___ RECORD EXCERPTS ___

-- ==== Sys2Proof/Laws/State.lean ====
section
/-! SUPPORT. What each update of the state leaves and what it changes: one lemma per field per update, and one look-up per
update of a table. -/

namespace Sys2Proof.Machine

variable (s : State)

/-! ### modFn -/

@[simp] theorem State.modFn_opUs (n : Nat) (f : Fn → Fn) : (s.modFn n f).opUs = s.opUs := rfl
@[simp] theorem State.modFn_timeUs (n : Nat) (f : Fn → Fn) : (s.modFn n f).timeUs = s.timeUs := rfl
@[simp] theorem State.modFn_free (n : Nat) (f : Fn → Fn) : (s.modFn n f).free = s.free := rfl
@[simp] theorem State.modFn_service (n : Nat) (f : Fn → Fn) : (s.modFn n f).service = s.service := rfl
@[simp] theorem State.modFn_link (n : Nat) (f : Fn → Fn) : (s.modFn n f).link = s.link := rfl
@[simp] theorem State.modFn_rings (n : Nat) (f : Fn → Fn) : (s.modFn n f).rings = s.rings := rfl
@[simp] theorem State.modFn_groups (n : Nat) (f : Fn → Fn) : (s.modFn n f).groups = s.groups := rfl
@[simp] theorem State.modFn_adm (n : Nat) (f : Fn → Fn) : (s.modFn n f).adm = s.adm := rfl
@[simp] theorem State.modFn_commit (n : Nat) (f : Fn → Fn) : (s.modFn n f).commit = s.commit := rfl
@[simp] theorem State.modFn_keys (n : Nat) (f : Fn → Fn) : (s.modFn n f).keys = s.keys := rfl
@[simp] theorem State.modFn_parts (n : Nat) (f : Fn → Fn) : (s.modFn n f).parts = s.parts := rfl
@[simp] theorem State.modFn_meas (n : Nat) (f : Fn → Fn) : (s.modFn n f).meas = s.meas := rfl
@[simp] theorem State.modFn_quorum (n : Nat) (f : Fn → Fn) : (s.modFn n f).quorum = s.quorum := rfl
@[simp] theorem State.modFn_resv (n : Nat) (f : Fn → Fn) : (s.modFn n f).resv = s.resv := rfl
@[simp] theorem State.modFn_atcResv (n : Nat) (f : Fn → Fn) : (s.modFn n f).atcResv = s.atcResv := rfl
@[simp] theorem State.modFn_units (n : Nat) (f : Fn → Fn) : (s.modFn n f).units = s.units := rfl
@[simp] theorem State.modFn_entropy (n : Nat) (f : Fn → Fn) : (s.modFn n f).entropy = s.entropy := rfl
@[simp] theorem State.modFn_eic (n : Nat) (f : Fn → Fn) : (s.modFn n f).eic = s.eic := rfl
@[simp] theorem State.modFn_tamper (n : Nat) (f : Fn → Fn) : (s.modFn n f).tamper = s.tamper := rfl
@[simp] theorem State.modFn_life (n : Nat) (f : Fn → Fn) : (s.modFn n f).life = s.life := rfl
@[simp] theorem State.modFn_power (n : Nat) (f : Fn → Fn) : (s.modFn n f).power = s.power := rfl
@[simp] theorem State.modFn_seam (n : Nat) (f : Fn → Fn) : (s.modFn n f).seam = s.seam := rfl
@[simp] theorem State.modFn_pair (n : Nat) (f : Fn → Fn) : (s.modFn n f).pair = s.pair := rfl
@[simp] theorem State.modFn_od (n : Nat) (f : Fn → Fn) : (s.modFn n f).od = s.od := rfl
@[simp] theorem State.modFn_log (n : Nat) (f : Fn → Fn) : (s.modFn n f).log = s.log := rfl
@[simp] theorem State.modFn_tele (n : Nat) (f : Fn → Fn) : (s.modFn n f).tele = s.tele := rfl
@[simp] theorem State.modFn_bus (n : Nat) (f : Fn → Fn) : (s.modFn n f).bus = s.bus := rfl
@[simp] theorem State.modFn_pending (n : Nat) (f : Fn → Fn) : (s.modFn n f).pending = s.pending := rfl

___
___ RECORD EXCERPTS ___

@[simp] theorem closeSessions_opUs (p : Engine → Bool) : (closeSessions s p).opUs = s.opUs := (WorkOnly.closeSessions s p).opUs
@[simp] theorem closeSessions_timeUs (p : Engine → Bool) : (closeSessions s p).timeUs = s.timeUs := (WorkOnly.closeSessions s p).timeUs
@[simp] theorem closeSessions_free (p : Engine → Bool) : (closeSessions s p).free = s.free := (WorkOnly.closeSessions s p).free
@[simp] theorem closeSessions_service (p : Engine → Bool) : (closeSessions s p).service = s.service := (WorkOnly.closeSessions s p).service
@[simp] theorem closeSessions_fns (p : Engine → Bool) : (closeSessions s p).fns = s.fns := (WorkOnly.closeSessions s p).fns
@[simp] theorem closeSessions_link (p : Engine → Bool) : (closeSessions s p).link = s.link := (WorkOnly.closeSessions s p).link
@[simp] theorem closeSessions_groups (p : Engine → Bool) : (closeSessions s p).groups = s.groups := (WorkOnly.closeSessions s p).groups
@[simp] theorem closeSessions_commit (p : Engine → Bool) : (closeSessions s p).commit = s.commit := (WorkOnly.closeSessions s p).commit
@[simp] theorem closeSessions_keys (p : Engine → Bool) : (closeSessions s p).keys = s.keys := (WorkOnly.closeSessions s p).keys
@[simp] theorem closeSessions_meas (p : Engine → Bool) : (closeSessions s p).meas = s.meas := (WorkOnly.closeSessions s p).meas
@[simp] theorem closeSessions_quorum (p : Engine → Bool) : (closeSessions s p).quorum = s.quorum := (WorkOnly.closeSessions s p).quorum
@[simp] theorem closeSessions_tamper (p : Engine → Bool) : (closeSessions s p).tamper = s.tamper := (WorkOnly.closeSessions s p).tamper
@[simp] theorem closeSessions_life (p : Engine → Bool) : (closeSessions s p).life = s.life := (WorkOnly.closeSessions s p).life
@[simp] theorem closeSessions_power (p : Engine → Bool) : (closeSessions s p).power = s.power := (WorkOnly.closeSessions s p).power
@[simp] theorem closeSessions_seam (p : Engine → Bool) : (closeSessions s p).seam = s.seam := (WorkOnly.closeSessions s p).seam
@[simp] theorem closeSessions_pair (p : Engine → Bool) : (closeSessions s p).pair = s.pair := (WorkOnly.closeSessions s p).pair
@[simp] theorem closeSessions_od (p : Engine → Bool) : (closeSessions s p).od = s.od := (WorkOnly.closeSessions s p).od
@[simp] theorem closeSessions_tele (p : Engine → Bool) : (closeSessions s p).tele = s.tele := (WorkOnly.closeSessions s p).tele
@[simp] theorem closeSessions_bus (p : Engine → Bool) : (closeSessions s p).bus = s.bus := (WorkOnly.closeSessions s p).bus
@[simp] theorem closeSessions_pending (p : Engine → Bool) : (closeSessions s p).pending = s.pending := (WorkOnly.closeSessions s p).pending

___

WORK INSTRUCTION: Reproduce word for word the material above, starting with the line that has "s.groups := rfl" and stopping after the line that has "s.commit := rfl".

SOLUTION FOR THIS PROBLEM:
@[simp] theorem State.modFn_groups (n : Nat) (f : Fn → Fn) : (s.modFn n f).groups = s.groups := rfl
@[simp] theorem State.modFn_adm (n : Nat) (f : Fn → Fn) : (s.modFn n f).adm = s.adm := rfl
@[simp] theorem State.modFn_commit (n : Nat) (f : Fn → Fn) : (s.modFn n f).commit = s.commit := rfl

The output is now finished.